-- ==== Sys2Proof/Config.lean ====
section
/-! DEFINITION. What is fixed for the block and is not state: the parameters of 00_scope.md R11, the values the
parameter `P_S2LE` can take, and the one free value of the spec, the buffer contents after a reset (`P_BUF_RESET`). -/

namespace Sys2Proof

/-- The two legal values of the parameter `P_S2LE`: what entry 2 of the DXT1 colour table is when `c0 <= c1`
(R11, 41_lut.md R106). `thirds` is the value at which the spec is normative. -/
inductive S2LE
  | thirds
  | average
  deriving DecidableEq, Repr

/-- The four buffers whose contents a reset leaves unspecified (10_state.md R40, R11 `P_BUF_RESET`). -/
structure Buffers where
  ibuf : Vector Byte 16
  obuf : Vector Word 16
  clut : Vector Word 4
  alut : Vector Byte 8
  deriving DecidableEq, Repr

namespace Config

/-- `P_WINDOW`: the register window's size in bytes (R11). -/
def windowBytes : Nat := 256

/-- `P_WORD`: the width of every host access in bits (R11, 20_memory.md R52). -/
def accessBits : Nat := 32

/-- `P_IBUF_BYTES`: the size of the input buffer (R11). -/
def ibufBytes : Nat := 16

/-- `P_ID`: the constant the `ID` register reads as (R11, 10_state.md R22). -/
def idValue : Word := 0x44445337#32

/-! FREE VALUES (log 2): what the buffers hold after a reset during a run. R200: they "hold arbitrary values too, and a
model must not assume that a soft reset keeps, or clears, what they held". Each is applied to a counter, fresh at each
reset, to what all four buffers held before (so a reset that keeps its contents is among the cases), and to an index. -/

/-- FREE VALUE: `IBUF[k]` after the reset numbered `n`. -/
opaque resetIbuf : (n : Nat) → Buffers → (k : Nat) → Byte

/-- FREE VALUE: `OBUF[k]` after the reset numbered `n`. -/
opaque resetObuf : (n : Nat) → Buffers → (k : Nat) → Word

/-- FREE VALUE: `CLUT[k]` after the reset numbered `n`. -/
opaque resetClut : (n : Nat) → Buffers → (k : Nat) → Word

/-- FREE VALUE: `ALUT[k]` after the reset numbered `n`. -/
opaque resetAlut : (n : Nat) → Buffers → (k : Nat) → Byte

end Config

end Sys2Proof
end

***

WHAT IS EXPECTED |
Repeat each line, unchanged, from the line that contains "can take, and" to the end of the listing above.

ANSWER BOX |
parameter `P_S2LE` can take, and the one free value of the spec, the buffer contents after a reset (`P_BUF_RESET`). -/

namespace Sys2Proof

/-- The two legal values of the parameter `P_S2LE`: what entry 2 of the DXT1 colour table is when `c0 <= c1`
(R11, 41_lut.md R106). `thirds` is the value at which the spec is normative. -/
inductive S2LE
  | thirds
  | average
  deriving DecidableEq, Repr

/-- The four buffers whose contents a reset leaves unspecified (10_state.md R40, R11 `P_BUF_RESET`). -/
structure Buffers where
  ibuf : Vector Byte 16
  obuf : Vector Word 16
  clut : Vector Word 4
  alut : Vector Byte 8
  deriving DecidableEq, Repr

namespace Config

/-- `P_WINDOW`: the register window's size in bytes (R11). -/
def windowBytes : Nat := 256

/-- `P_WORD`: the width of every host access in bits (R11, 20_memory.md R52). -/
def accessBits : Nat := 32

/-- `P_IBUF_BYTES`: the size of the input buffer (R11). -/
def ibufBytes : Nat := 16

/-- `P_ID`: the constant the `ID` register reads as (R11, 10_state.md R22). -/
def idValue : Word := 0x44445337#32

/-! FREE VALUES (log 2): what the buffers hold after a reset during a run. R200: they "hold arbitrary values too, and a
model must not assume that a soft reset keeps, or clears, what they held". Each is applied to a counter, fresh at each
reset, to what all four buffers held before (so a reset that keeps its contents is among the cases), and to an index. -/

/-- FREE VALUE: `IBUF[k]` after the reset numbered `n`. -/
opaque resetIbuf : (n : Nat) → Buffers → (k : Nat) → Byte

/-- FREE VALUE: `OBUF[k]` after the reset numbered `n`. -/
opaque resetObuf : (n : Nat) → Buffers → (k : Nat) → Word

/-- FREE VALUE: `CLUT[k]` after the reset numbered `n`. -/
opaque resetClut : (n : Nat) → Buffers → (k : Nat) → Word

/-- FREE VALUE: `ALUT[k]` after the reset numbered `n`. -/
opaque resetAlut : (n : Nat) → Buffers → (k : Nat) → Byte

end Config

end Sys2Proof
end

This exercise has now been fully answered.